Cidadania, impostos e uma pitada de bom senso
Uma menina de pele abronzata e uma anilha no nariz, pelos vistos residente na Cova da Moura ou quejandos, aconselhava os seus próximos a não «arrebentar com a própria zona» mas com a «deles», «é rebentar com tudo, cortar estradas, rebentar com as montras, é rebentar com aquilo tudo», porque se continuarem a «arrebentar com a própria zona» «pode dar um badagaio mesmo rijo». (a pobre da miúda nem entende que isto é puro discurso de ódio e que lhe pode trazer «badagaios mesmo rijos» a nível criminal, mas isso é outra história).
«Deles», devemos ser nós. Nós, somos os que pagamos impostos, «lhes» pagamos a habitação social, os subsídios vários e diversos, os arranjos urbanísticos, as infra-estruturas de gás, electricidade, água e por vezes, tantas, o próprio consumo, que os interessados não pagam… E, claro, os autocarros que eles andam a queimar. «Nós», somos os cidadãos portugueses que não vivem na Cova da Moura e quejandos.

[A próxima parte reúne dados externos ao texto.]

/-- Without output options the Engine answers the raw register (R80). -/
theorem crcEngine_plain {w : Width} {p : Params} {seed : Word} (hro : p.reflectOut = false)
    (hxo : p.invertOut = false) (hseed : seed.toNat < 2 ^ bits w) (d : List Byte) :
    crcEngine w p seed d = crcRaw w p seed d :=
  out_plain hro hxo (rawBy_lt (poly_lt w) p hseed d)

/-- The bytes after the last whole unit do not reach the divider (R75). -/
theorem rawBy_take_wholeUnits (g : Word) (w : Width) (p : Params) (seed : Word) (d : List Byte) :
    rawBy g w p seed (d.take (unitBytes w * unitCount w d)) = rawBy g w p seed d := by
  have hwhole : (d.take (unitBytes w * unitCount w d)).length = unitBytes w * unitCount w d :=
    List.length_take_of_le (unitBytes_mul_unitCount_le w d)
  have hpartial : (d.drop (unitBytes w * unitCount w d)).length < unitBytes w := by
    have hlen := length_lt_unitBytes_mul w d
    have hpos := unitBytes_pos w
    rw [Nat.mul_add_one] at hlen
    rw [List.length_drop]
    omega
  conv_rhs => rw [← List.take_append_drop (unitBytes w * unitCount w d) d]
  exact (rawBy_append_partial g p seed (by rw [hwhole, Nat.mul_mod_right]) hpartial).symm

theorem unitCount_append {w : Width} {a : List Byte} (ha : a.length % unitBytes w = 0) (b : List Byte) :
    unitCount w (a ++ b) = unitCount w a + unitCount w b := by
  simp only [unitCount, List.length_append]
  exact Nat.add_div_of_dvd_right (Nat.dvd_of_mod_eq_zero ha)

/-- The units after whole ones are those of the data after them. -/
theorem dataUnit_append_right {w : Width} {a : List Byte} (ha : a.length % unitBytes w = 0) (b : List Byte)
    (k : Nat) : dataUnit (a ++ b) (unitCount w a + k) w = dataUnit b k w := by
  have hlen : unitBytes w * unitCount w a = a.length := Nat.mul_div_cancel' (Nat.dvd_of_mod_eq_zero ha)
  refine List.foldl_ext _ _ _ fun u j _ => ?_
  rw [Nat.mul_add, hlen, Nat.add_assoc, List.getD_append_right _ _ _ _ (Nat.le_add_right _ _),
    Nat.add_sub_cancel_left]

/-- The raw register chains over whole units (R80). -/
theorem rawBy_append (g : Word) {w : Width} (p : Params) (seed : Word) {a : List Byte}
    (ha : a.length % unitBytes w = 0) (b : List Byte) :
    rawBy g w p seed (a ++ b) = rawBy g w p (rawBy g w p seed a) b := by
  have hfirst : (List.range (unitCount w a)).foldl
      (fun r k => feedBy g w r (inputUnit p w (dataUnit (a ++ b) k w))) seed = rawBy g w p seed a :=
    List.foldl_ext _ _ _ fun r k hk => by rw [dataUnit_append (List.mem_range.mp hk)]
  rw [rawBy, unitCount_append ha, List.range_add, List.foldl_append, hfirst, List.foldl_map]
  exact List.foldl_ext _ _ _ fun r k _ => by rw [dataUnit_append_right ha]

/-- Two COMPUTEs on empty data apply the output transform twice, one applies it once. -/
theorem crcEngine_one_nil_not_chaining {w : Width} {p : Params} (h : p.reflectOut = true ∨ p.invertOut = true) :
    crcEngine w p 1#32 ([] ++ []) ≠ crcEngine w p (crcEngine w p 1#32 []) [] := by
  have hone : (1#32 : Word).toNat < 2 ^ bits w := by cases w <;> decide
  have hnil (seed : Word) : crcEngine w p seed [] = out w p seed := crcEngine_of_short p seed (unitBytes_pos w)
  rw [List.append_nil, hnil, hnil, out_out p hone]
  exact out_one_ne h

end Sys2Proof.Machine
end

/-! ### The obligations of 40_engine -/

section
namespace Sys2Proof.Machine

/-- Settles O3, by the bits of REFLECT. -/
theorem reflectMovesEveryBit : Obligations.ReflectMovesEveryBit := by
  refine ⟨fun w v _ => ⟨reflect_lt v w, fun i hi => ?_⟩, fun w => ⟨reflect_zero w, reflect_mask w⟩,
    by decide +kernel⟩
  rw [reflect_getLsbD, mirror_mirror hi, decide_eq_true (mirror_lt w i), Bool.true_and]

/-- Settles O4: the mask is its own reflection, so complement is an XOR that reflection distributes over. -/
theorem reflectLaws : Obligations.ReflectLaws := by
  refine ⟨fun w v hv => ⟨reflect_reflect hv, reflect_xor_mask v w⟩, fun w a b _ _ => reflect_xor a b w,
    fun w r _ => ?_⟩
  rw [reflect_xor_mask]
  rfl

/-- Settles O5: place `8 * j + i` of the unit holds bit `i` of byte `j`, and reflection counts it from the top. -/
theorem inputReflectionFeedsBytesInOrder : Obligations.InputReflectionFeedsBytesInOrder := by
  refine ⟨fun w p d k j i hp _ hj hi => ?_, fun w p u hp => inputUnit_plain hp w u⟩
  have hplace : 8 * j + i < bits w := by
    have := eight_mul_unitBytes w
    omega
  rw [inputUnit_reflected hp, reflect_getLsbD, mirror_mirror hplace, dataUnit_getLsbD d k hj hi,
    decide_eq_true (mirror_lt w _), Bool.true_and]

/-- Settles O6: the masked shift doubles modulo `2^w`, and the generator is XORed in by the bit shifted out. -/
theorem divisionStepShiftsAndSubtracts : Obligations.DivisionStepShiftsAndSubtracts := by
  refine ⟨fun w r _ => ?_, fun w => divStepBy_zero _ w, ?_, by decide +kernel, by decide +kernel⟩
  · rw [← shift_and_mask_toNat]
    exact apply_ite BitVec.toNat _ _ _
  · exact BitVec.zero_xor

/-- Settles O7: each division step is a multiplication by `x` modulo the generator. -/
theorem feedIsRemainderModuloGenerator : Obligations.FeedIsRemainderModuloGenerator :=
  fun _ _ _ hr hu => wordPoly_feed hr hu

/-- Settles O8: each division step is linear over XOR, on all words. -/
theorem feedIsLinearOverXor : Obligations.FeedIsLinearOverXor :=
  ⟨fun w r1 r2 u1 u2 _ _ _ _ => feedBy_xor _ w r1 r2 u1 u2, fun w => feedBy_zero _ w⟩

/-- Settles O9, by the bits of OUT and its last mask. -/
theorem outputTransformBitByBit : Obligations.OutputTransformBitByBit :=
  ⟨fun w p r _ _ hi => out_getLsbD w p r hi, out_lt, by decide +kernel⟩

/-- Settles O10: feeding keeps the register in range, and OUT masks it. -/
theorem engineStaysInRange : Obligations.EngineStaysInRange :=
  fun w p _ d hseed => ⟨rawBy_lt (poly_lt w) p hseed d, out_lt w p _⟩

/-- Settles O13: no unit is fed, so the raw register is the seed. -/
theorem emptyInputTransformsTheSeed : Obligations.EmptyInputTransformsTheSeed := by
  refine ⟨fun w p seed d hd => crcEngine_of_short p seed hd, fun w p seed d hd hro hxo hseed => ?_,
    by decide +kernel⟩
  rw [crcEngine_of_short p seed hd, out_plain hro hxo hseed]

/-- Settles O14: what the cut takes off is a partial unit. -/
theorem engineReadsWholeUnitsOnly : Obligations.EngineReadsWholeUnitsOnly :=
  ⟨fun w p seed d => congrArg (out w p) (rawBy_take_wholeUnits _ w p seed d).symm, by decide +kernel⟩

/-- Settles O15: the raw register is the same, and OUT with inversion is the complement of OUT without. -/
theorem inversionComplementsTheResult : Obligations.InversionComplementsTheResult :=
  ⟨fun w ri ro _ _ _ => out_inverted w ri ro _, by decide⟩

/-- Settles O16: the raw register chains; without output options it is the result; with one, seed 1 and empty data
do not chain. -/
theorem wholeUnitsChain : Obligations.WholeUnitsChain := by
  refine ⟨fun w p seed a b ha => rawBy_append _ p seed ha b, fun w p seed a b ha hseed hro hxo => ?_,
    fun w p h => ⟨1#32, [], [], by cases w <;> decide, Nat.zero_mod _, crcEngine_one_nil_not_chaining h⟩,
    by decide +kernel⟩
  have hraw : (crcRaw w p seed a).toNat < 2 ^ bits w := rawBy_lt (poly_lt w) p hseed a
  rw [crcEngine_plain hro hxo hseed, crcEngine_plain hro hxo hseed, crcEngine_plain hro hxo hraw]
  exact rawBy_append _ p seed ha b

end Sys2Proof.Machine
end

/-! # Proofs of the family 41_channel: what each command makes of its slot -/

/-! ### A command to a slot that takes commands -/

section
namespace Sys2Proof.Machine

/-- The slot put in place of the selected one takes commands if its own mark is clear. -/
theorem ready_putSlot {s : State} {old sl : Slot} (h : selected s = some old) (hmark : sl.mark = none) :
    Ready (putSlot sl s) sl :=
  ⟨selected_putSlot h sl, hmark⟩

section
variable (i : Instr) {s : State} {sl : Slot} {ch : Channel} {r : Response} (h : Ready s sl)
include h

/-- A command settles its slot by the answer of the slot's channel. -/
theorem exec_of_ready : exec i s = .next (putSlot (settle i.words (answerOf i sl.channel) sl) s) :=
  (exec_eq_command i s).trans (command_of_ready _ _ h)

/-- A command that the channel accepts (R30, R49). -/
theorem exec_of_accept (ha : answerOf i sl.channel = .accept ch r) :
    exec i s = .next (putSlot (acceptAt i.words ch r sl) s) := by
  rw [exec_of_ready i h, ha]
  rfl

/-- A command that the channel refuses (R95, R96). -/
theorem exec_of_refuse {why : Reason} (ha : answerOf i sl.channel = .refuse why) :
    exec i s = .next (putSlot (refuseAt why sl) s) := by
  rw [exec_of_ready i h, ha]
  rfl

/-- A command other than NEW to an Absent slot (R87). -/
theorem exec_of_absent (habsent : sl.channel = none) (hi : ∀ w ri ro xo seed, i ≠ .new w ri ro xo seed) :
    exec i s = .next (putSlot (refuseAt .noChannel sl) s) :=
  exec_of_refuse i h (habsent ▸ answerOf_absent hi)

/-- The slot of an accepted command has its mark clear and its position advanced. -/
theorem exec_accepted_position (ha : answerOf i sl.channel = .accept ch r) :
    ∃ t tl, exec i s = .next t ∧ selected t = some tl ∧ tl.mark = none ∧ tl.position = sl.position + 1 :=
  ⟨_, _, exec_of_accept i h ha, selected_putSlot h.1 _, h.2, rfl⟩

end

/-- A command that a present channel accepts leaves its slot ready, with the channel of the answer. -/
theorem exec_of_present (i : Instr) {s : State} {sl : Slot} {ch ch' : Channel} {r : Response}
    (h : ReadyChannel s sl ch) (ha : answerOf i (some ch) = .accept ch' r) :
    exec i s = .next (putSlot (acceptAt i.words ch' r sl) s) ∧
      ReadyChannel (putSlot (acceptAt i.words ch' r sl) s) (acceptAt i.words ch' r sl) ch' := by
  obtain ⟨hready, hch⟩ := h
  exact ⟨exec_of_accept i hready (hch ▸ ha), ready_putSlot hready.1 hready.2, rfl⟩

/-- Accepting a command with the channel as it was changes the slot's stream and interface alone. -/
theorem acceptAt_same_channel (len : Nat) {ch : Channel} (r : Response) {sl : Slot} (h : sl.channel = some ch) :
    acceptAt len ch r sl =
      { sl with stream := sl.stream.drop len, position := sl.position + 1, responses := sl.responses ++ [r] } := by
  simp [acceptAt, h]

end Sys2Proof.Machine
end

/-! ### The answers of NEW, RESET and ENCHK on both sides of `2^w` (R81 to R83) -/

section
namespace Sys2Proof.Machine

/-- An operand in range is the number its word holds (R8). -/
theorem toNat_ofNat_eq_of_lt_bits {w : Width} {n : Nat} (h : n < 2 ^ bits w) : (BitVec.ofNat 32 n).toNat = n :=
  (BitVec.toNat_ofNat n 32).trans <| Nat.mod_eq_of_lt (h.trans_le (Nat.pow_le_pow_right Nat.two_pos (bits_le w)))

theorem newAnswer_of_lt {w : Width} {seed : Nat} (h : seed < 2 ^ bits w) (ri ro xo : Bool) :
    newAnswer w ri ro xo seed =
      .accept (builtChannel w { reflectIn := ri, reflectOut := ro, invertOut := xo } (BitVec.ofNat 32 seed)) .ack :=
  if_neg (Nat.not_le.mpr h)

theorem newAnswer_of_le {w : Width} {seed : Nat} (h : 2 ^ bits w ≤ seed) (ri ro xo : Bool) :
    newAnswer w ri ro xo seed = .refuse .seedRange :=
  if_pos h

section
variable {ch : Channel}

theorem resetAnswer_of_lt {seed : Nat} (h : seed < 2 ^ bits ch.w) :
    resetAnswer seed ch = .accept { ch with reg := BitVec.ofNat 32 seed } .ack :=
  if_neg (Nat.not_le.mpr h)

theorem resetAnswer_of_le {seed : Nat} (h : 2 ^ bits ch.w ≤ seed) : resetAnswer seed ch = .refuse .seedRange :=
  if_pos h

theorem enchkAnswer_of_lt {ec : Nat} (h : ec < 2 ^ bits ch.w) (el : Nat) :
    enchkAnswer ec el ch =
      .accept { ch with checkEnabled := true, expectedCheck := BitVec.ofNat 32 ec, expectedLength := el } .ack :=
  if_neg (Nat.not_le.mpr h)

theorem enchkAnswer_of_le {ec : Nat} (h : 2 ^ bits ch.w ≤ ec) (el : Nat) :
    enchkAnswer ec el ch = .refuse .checkRange :=
  if_pos h

end

/-- A present channel accepts every command whose operands are in its range (R87). -/
theorem answerOf_present_accepts {i : Instr} {ch : Channel}
    (hnew : ∀ w ri ro xo seed, i = .new w ri ro xo seed → seed < 2 ^ bits w)
    (hreset : ∀ seed, i = .reset seed → seed < 2 ^ bits ch.w)
    (henchk : ∀ ec el, i = .enchk ec el → ec < 2 ^ bits ch.w) :
    ∃ ch' r, answerOf i (some ch) = .accept ch' r := by
  cases i with
  | new w ri ro xo seed => exact ⟨_, _, newAnswer_of_lt (hnew w ri ro xo seed rfl) ri ro xo⟩
  | reset seed => exact ⟨_, _, resetAnswer_of_lt (hreset seed rfl)⟩
  | enchk ec el => exact ⟨_, _, enchkAnswer_of_lt (henchk ec el rfl) el⟩
  | compute _ | trigmm | event _ => exact ⟨_, _, rfl⟩

/-- The header of NEW as a sum of its fields' places (R53). -/
theorem headerOf_new_eq_sum (w : Width) (ri ro xo : Bool) (seed : Nat) :
    headerOf (.new w ri ro xo seed) =
      BitVec.ofNat 32 (1 + 16 * (codeOfWidth w).toNat + 64 * ri.toNat + 128 * ro.toNat + 256 * xo.toNat) := by
  simp only [headerOf]
  cases w <;> revert ri ro xo <;> decide

end Sys2Proof.Machine
end

/-! ### The channel after COMPUTE (R84, R88 to R91) -/

section
namespace Sys2Proof.Machine

@[simp] theorem computedChannel_w (d : List Byte) (ch : Channel) : (computedChannel d ch).w = ch.w := by
  simp [computedChannel]
@[simp] theorem computedChannel_params (d : List Byte) (ch : Channel) :
    (computedChannel d ch).params = ch.params := by
  simp [computedChannel]
@[simp] theorem computedChannel_reg (d : List Byte) (ch : Channel) :
    (computedChannel d ch).reg = crcEngine ch.w ch.params ch.reg d := by
  simp [computedChannel, checksumOf]
@[simp] theorem computedChannel_checkEnabled (d : List Byte) (ch : Channel) :
    (computedChannel d ch).checkEnabled = ch.checkEnabled := by
  simp [computedChannel]
@[simp] theorem computedChannel_expectedCheck (d : List Byte) (ch : Channel) :
    (computedChannel d ch).expectedCheck = ch.expectedCheck := by
  simp [computedChannel]
@[simp] theorem computedChannel_expectedLength (d : List Byte) (ch : Channel) :
    (computedChannel d ch).expectedLength = ch.expectedLength := by
  simp [computedChannel]

/-- The mismatch flag is the outcome of this COMPUTE's own comparison, whatever it was before (R84, R88). -/
@[simp] theorem computedChannel_mismatchFlag (d : List Byte) (ch : Channel) :
    (computedChannel d ch).mismatchFlag =
      (ch.checkEnabled && crcEngine ch.w ch.params ch.reg d != ch.expectedCheck) :=
  checkResult_mismatchFlag _ _ _ rfl

/-- So is the length error flag (R84, R88). -/
@[simp] theorem computedChannel_lengthErrorFlag (d : List Byte) (ch : Channel) :
    (computedChannel d ch).lengthErrorFlag =
      (ch.checkEnabled && d.length / unitBytes ch.w != ch.expectedLength) :=
  checkResult_lengthErrorFlag _ _ _ rfl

É um bocado chato estar assim a generalizar, e não é difícil de imaginar que mesmo na Cova da Moura haja quem também pague impostos, mas a triste verdade é que o sentimento de pertença e cidadania não é, pelos vistos e ouvistos, partilhado por todos.
Quando se fala em libertar as célebres aulas de cidadania das amarras ideológicas, também é isto: que noção de cidadania e pertença ao todo nacional têm estes jovens das Covas das Mouras e arredores? Andaram-lhes a impingir durante anos teoria de género, o «bué de cool» que é ter anilhas no nariz, identidades fluidas, anti-colonialismo e anti-racismo a granel, mas ninguém se lembrou de lhes dar educação a sério e explicar o que é ser um cidadão português.
Agora, não vale a pena espantarmo-nos com as consequências de décadas de desperdício educativo da maravilhosa escola pública, que a nossa esquerda tanto adora. Dá nisto: bora aí arrebentar com «aquilo» tudo.
Não quero aqui tomar partido entre a polícia (que tem sempre o meu voto de confiança) e os habitantes das Covas das Mouras, mas não deixo de me espantar com a facilidade com que uma miúda, pouco mais que adolescente, faz um apelo público à violência e ao caos contra «eles» (que somos nós) e se refere à «nossa zona» como se fosse outro país. O drama, é que para ela é mesmo outro país: o país que não é o «deles».
A triste realidade é que quem não paga impostos, ou paga os mínimos inferiores ao valor do que recebe (casa, subsídios, etc) também não se sente cidadão de corpo inteiro. Nos Estados Unidos da América, a revolta contra os ingleses começou com o facto de pagarem impostos e não se sentirem representados a nível político (no taxation without representation). O reverso dessa medalha é que também é difícil atribuir visibilidade política a quem não paga impostos nem contribui para o todo (no representation without taxation…).
Em Portugal, votamos todos, elegemos todos os nossos representantes, mas seria também necessário que todos tivéssemos a consciência das nossas obrigações perante a sociedade e a noção muito clara que na vida social e da polis não temos só direitos, mas também obrigação de contribuir. Isso é que devia ser ensinado nas aulas de cidadania.